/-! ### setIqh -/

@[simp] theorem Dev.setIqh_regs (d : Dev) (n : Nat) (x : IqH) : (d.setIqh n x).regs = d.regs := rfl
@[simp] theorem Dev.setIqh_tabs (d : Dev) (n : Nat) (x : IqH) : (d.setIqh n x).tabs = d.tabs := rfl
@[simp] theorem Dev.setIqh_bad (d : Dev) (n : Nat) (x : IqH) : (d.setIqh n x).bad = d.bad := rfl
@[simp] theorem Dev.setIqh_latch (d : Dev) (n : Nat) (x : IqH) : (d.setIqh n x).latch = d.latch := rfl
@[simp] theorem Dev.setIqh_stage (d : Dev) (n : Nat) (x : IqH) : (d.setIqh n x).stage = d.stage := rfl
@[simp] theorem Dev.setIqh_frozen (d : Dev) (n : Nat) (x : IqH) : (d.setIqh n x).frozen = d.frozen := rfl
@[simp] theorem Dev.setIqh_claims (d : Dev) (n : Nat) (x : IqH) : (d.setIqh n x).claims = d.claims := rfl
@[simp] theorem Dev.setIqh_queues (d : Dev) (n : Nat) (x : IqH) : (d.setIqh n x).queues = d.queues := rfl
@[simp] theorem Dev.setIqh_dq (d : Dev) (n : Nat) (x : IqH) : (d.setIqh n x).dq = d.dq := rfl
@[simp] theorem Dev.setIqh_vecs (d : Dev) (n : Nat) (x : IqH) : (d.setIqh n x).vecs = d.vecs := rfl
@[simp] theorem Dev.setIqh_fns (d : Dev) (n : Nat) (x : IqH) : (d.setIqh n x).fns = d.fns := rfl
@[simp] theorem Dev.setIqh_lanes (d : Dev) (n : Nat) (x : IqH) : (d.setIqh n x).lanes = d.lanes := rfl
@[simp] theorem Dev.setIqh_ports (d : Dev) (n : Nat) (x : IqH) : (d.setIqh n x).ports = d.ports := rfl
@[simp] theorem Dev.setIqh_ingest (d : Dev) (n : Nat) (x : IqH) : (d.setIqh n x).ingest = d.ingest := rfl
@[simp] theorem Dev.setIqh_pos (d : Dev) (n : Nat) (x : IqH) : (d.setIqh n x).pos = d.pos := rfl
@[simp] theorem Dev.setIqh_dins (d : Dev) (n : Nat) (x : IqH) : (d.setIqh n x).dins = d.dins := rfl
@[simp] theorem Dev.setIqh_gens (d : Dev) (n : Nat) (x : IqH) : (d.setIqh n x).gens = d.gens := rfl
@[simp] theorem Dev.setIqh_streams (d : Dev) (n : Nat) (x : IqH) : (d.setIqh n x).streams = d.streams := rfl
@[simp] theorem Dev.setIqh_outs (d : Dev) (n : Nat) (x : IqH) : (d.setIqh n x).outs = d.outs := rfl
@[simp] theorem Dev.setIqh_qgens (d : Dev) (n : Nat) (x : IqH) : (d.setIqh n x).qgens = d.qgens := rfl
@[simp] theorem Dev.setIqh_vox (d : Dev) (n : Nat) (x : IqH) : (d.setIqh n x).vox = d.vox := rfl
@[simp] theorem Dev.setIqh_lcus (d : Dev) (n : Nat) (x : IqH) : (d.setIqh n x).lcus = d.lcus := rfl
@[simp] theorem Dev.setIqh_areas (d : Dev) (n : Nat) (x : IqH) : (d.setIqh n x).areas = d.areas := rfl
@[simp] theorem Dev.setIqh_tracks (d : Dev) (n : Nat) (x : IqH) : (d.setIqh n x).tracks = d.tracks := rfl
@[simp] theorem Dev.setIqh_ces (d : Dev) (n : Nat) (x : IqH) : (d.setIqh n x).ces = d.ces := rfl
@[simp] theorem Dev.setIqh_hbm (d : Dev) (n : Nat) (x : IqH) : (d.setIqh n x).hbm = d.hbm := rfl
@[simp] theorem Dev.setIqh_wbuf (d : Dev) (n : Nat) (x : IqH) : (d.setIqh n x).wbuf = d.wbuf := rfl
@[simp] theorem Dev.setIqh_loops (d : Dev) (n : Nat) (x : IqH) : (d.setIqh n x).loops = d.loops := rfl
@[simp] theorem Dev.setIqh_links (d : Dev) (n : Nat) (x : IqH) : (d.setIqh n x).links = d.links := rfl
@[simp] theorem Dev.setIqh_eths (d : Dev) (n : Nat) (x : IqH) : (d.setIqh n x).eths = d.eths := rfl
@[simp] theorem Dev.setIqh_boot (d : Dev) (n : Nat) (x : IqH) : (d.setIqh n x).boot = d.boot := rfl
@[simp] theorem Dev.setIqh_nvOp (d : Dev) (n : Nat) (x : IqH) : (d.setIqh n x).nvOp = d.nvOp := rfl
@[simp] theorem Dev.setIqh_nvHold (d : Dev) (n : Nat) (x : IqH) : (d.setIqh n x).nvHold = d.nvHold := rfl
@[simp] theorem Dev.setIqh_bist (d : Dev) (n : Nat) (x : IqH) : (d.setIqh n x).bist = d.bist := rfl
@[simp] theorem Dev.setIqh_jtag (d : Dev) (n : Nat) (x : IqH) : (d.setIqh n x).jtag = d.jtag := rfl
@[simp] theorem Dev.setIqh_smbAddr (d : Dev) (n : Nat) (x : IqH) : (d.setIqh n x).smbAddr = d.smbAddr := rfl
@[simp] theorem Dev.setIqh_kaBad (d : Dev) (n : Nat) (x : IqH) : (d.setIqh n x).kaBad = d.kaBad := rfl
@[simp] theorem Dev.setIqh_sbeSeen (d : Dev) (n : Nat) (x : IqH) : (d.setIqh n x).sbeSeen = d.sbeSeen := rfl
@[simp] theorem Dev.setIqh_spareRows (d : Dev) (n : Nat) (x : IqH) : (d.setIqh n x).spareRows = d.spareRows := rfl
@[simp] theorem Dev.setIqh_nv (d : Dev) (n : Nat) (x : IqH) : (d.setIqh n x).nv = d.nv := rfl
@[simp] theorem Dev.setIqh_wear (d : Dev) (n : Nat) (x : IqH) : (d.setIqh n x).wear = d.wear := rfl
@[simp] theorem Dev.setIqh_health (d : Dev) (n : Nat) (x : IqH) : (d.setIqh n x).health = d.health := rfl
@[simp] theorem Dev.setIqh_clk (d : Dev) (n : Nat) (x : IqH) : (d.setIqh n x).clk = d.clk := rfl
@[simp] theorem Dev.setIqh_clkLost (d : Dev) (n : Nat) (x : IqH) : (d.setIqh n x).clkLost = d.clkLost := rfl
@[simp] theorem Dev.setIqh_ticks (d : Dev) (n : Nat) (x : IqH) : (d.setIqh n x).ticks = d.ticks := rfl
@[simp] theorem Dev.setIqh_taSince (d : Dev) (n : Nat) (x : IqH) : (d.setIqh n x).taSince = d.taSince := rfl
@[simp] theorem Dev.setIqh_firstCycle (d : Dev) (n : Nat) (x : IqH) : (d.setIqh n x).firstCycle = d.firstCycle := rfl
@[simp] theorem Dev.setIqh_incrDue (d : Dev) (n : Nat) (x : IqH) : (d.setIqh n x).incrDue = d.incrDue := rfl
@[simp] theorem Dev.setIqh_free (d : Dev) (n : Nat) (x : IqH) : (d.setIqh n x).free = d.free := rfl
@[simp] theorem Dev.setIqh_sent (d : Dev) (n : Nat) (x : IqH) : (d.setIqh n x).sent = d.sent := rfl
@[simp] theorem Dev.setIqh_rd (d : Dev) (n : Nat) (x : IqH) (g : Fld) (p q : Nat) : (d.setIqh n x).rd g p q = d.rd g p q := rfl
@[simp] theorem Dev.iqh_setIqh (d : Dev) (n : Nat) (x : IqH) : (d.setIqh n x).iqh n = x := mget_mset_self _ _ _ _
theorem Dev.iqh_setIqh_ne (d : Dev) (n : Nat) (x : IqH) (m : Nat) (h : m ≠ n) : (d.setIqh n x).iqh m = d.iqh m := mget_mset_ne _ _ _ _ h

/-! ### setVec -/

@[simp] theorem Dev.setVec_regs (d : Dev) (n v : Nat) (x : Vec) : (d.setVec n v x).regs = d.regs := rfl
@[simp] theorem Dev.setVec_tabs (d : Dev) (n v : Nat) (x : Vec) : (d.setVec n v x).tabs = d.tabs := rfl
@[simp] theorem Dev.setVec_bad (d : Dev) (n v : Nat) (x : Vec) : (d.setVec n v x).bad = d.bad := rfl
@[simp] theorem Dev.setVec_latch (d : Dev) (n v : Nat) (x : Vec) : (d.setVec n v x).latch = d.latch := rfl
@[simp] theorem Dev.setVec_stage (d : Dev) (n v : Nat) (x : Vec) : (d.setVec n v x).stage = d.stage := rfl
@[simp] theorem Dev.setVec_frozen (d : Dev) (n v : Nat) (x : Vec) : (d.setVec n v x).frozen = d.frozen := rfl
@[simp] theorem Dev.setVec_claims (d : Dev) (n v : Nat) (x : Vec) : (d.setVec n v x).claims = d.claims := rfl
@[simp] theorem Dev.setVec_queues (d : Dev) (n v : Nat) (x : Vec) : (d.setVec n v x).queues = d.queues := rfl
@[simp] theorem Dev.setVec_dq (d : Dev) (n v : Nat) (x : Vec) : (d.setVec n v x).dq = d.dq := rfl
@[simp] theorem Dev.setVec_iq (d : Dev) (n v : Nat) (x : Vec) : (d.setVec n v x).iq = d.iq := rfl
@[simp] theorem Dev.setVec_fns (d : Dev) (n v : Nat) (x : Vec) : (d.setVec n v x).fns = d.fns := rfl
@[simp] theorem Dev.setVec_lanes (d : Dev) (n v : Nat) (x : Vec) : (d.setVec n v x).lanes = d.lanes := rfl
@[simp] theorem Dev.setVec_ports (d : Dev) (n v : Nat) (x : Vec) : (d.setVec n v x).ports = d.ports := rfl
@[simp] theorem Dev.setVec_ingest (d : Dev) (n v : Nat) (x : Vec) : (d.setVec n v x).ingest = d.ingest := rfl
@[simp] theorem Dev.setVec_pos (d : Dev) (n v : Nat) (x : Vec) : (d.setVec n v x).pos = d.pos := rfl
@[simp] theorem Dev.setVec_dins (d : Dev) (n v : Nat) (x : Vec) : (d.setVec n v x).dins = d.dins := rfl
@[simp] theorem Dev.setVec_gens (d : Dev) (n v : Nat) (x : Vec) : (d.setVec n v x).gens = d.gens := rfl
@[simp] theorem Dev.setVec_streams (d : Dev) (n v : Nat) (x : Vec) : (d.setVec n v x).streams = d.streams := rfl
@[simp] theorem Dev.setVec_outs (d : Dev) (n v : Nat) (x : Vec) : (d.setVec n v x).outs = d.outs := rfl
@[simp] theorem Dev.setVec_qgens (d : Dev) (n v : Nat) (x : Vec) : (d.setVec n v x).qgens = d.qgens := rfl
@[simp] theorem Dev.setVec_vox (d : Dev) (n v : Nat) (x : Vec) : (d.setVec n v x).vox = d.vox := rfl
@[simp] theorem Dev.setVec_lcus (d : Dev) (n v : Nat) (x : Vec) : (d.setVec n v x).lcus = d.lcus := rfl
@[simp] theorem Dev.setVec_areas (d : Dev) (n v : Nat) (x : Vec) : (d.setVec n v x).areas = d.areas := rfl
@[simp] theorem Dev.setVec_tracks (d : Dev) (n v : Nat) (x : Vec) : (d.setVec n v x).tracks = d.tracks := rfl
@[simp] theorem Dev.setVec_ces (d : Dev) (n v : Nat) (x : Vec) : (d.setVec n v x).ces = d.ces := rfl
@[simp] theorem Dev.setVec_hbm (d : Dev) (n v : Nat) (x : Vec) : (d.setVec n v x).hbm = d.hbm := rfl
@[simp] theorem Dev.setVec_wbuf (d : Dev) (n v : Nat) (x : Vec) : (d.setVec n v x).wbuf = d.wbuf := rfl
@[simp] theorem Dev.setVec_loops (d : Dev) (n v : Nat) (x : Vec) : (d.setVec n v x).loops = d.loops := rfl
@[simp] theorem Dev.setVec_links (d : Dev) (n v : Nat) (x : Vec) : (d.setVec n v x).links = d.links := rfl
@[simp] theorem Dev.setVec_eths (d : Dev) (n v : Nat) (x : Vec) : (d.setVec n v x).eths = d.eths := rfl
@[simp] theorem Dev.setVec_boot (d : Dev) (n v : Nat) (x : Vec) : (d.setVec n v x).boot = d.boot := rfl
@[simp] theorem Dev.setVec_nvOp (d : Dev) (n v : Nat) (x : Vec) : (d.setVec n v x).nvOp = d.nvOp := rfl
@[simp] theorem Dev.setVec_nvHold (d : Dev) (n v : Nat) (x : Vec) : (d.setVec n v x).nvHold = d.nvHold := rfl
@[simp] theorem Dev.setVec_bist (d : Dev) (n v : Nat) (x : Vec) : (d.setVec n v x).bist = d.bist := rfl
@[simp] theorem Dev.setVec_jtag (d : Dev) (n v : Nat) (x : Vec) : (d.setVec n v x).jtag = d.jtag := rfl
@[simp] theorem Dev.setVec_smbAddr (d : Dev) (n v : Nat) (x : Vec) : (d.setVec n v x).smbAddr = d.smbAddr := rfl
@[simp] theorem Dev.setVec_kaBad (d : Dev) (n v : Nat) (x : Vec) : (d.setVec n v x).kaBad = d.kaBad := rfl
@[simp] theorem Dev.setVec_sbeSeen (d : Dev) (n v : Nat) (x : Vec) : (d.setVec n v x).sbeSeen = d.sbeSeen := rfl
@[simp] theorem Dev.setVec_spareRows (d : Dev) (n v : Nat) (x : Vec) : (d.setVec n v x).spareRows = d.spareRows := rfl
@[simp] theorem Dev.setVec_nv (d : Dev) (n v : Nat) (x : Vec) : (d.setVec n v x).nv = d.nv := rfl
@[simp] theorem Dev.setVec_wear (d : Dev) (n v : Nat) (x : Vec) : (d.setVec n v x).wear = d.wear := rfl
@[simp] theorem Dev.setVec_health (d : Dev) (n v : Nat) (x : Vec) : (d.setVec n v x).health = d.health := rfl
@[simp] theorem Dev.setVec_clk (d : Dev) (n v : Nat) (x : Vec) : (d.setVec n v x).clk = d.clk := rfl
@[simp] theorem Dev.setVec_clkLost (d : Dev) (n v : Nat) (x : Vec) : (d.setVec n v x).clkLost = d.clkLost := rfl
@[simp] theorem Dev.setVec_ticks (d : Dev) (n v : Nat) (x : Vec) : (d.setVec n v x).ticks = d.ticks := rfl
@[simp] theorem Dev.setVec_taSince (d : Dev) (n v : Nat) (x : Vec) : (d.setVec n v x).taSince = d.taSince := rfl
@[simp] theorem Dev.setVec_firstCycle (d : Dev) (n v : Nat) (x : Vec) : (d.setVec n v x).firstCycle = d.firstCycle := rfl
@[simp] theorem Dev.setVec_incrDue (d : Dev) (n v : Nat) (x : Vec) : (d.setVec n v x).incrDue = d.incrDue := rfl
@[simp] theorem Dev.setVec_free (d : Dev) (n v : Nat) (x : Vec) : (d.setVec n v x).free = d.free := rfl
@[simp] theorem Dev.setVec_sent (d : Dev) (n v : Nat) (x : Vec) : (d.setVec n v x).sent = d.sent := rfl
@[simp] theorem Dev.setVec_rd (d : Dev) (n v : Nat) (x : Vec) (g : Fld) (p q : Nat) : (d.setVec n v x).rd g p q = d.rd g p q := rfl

□ □ □ □ □ □ □

## Problem description:
From the first line of the data above through the line containing "n x).streams = d.streams := rfl", set each line down again exactly; include both ends and omit everything else.

## Answer for this exercise:
/-! ### setIqh -/

@[simp] theorem Dev.setIqh_regs (d : Dev) (n : Nat) (x : IqH) : (d.setIqh n x).regs = d.regs := rfl
@[simp] theorem Dev.setIqh_tabs (d : Dev) (n : Nat) (x : IqH) : (d.setIqh n x).tabs = d.tabs := rfl
@[simp] theorem Dev.setIqh_bad (d : Dev) (n : Nat) (x : IqH) : (d.setIqh n x).bad = d.bad := rfl
@[simp] theorem Dev.setIqh_latch (d : Dev) (n : Nat) (x : IqH) : (d.setIqh n x).latch = d.latch := rfl
@[simp] theorem Dev.setIqh_stage (d : Dev) (n : Nat) (x : IqH) : (d.setIqh n x).stage = d.stage := rfl
@[simp] theorem Dev.setIqh_frozen (d : Dev) (n : Nat) (x : IqH) : (d.setIqh n x).frozen = d.frozen := rfl
@[simp] theorem Dev.setIqh_claims (d : Dev) (n : Nat) (x : IqH) : (d.setIqh n x).claims = d.claims := rfl
@[simp] theorem Dev.setIqh_queues (d : Dev) (n : Nat) (x : IqH) : (d.setIqh n x).queues = d.queues := rfl
@[simp] theorem Dev.setIqh_dq (d : Dev) (n : Nat) (x : IqH) : (d.setIqh n x).dq = d.dq := rfl
@[simp] theorem Dev.setIqh_vecs (d : Dev) (n : Nat) (x : IqH) : (d.setIqh n x).vecs = d.vecs := rfl
@[simp] theorem Dev.setIqh_fns (d : Dev) (n : Nat) (x : IqH) : (d.setIqh n x).fns = d.fns := rfl
@[simp] theorem Dev.setIqh_lanes (d : Dev) (n : Nat) (x : IqH) : (d.setIqh n x).lanes = d.lanes := rfl
@[simp] theorem Dev.setIqh_ports (d : Dev) (n : Nat) (x : IqH) : (d.setIqh n x).ports = d.ports := rfl
@[simp] theorem Dev.setIqh_ingest (d : Dev) (n : Nat) (x : IqH) : (d.setIqh n x).ingest = d.ingest := rfl
@[simp] theorem Dev.setIqh_pos (d : Dev) (n : Nat) (x : IqH) : (d.setIqh n x).pos = d.pos := rfl
@[simp] theorem Dev.setIqh_dins (d : Dev) (n : Nat) (x : IqH) : (d.setIqh n x).dins = d.dins := rfl
@[simp] theorem Dev.setIqh_gens (d : Dev) (n : Nat) (x : IqH) : (d.setIqh n x).gens = d.gens := rfl
@[simp] theorem Dev.setIqh_streams (d : Dev) (n : Nat) (x : IqH) : (d.setIqh n x).streams = d.streams := rfl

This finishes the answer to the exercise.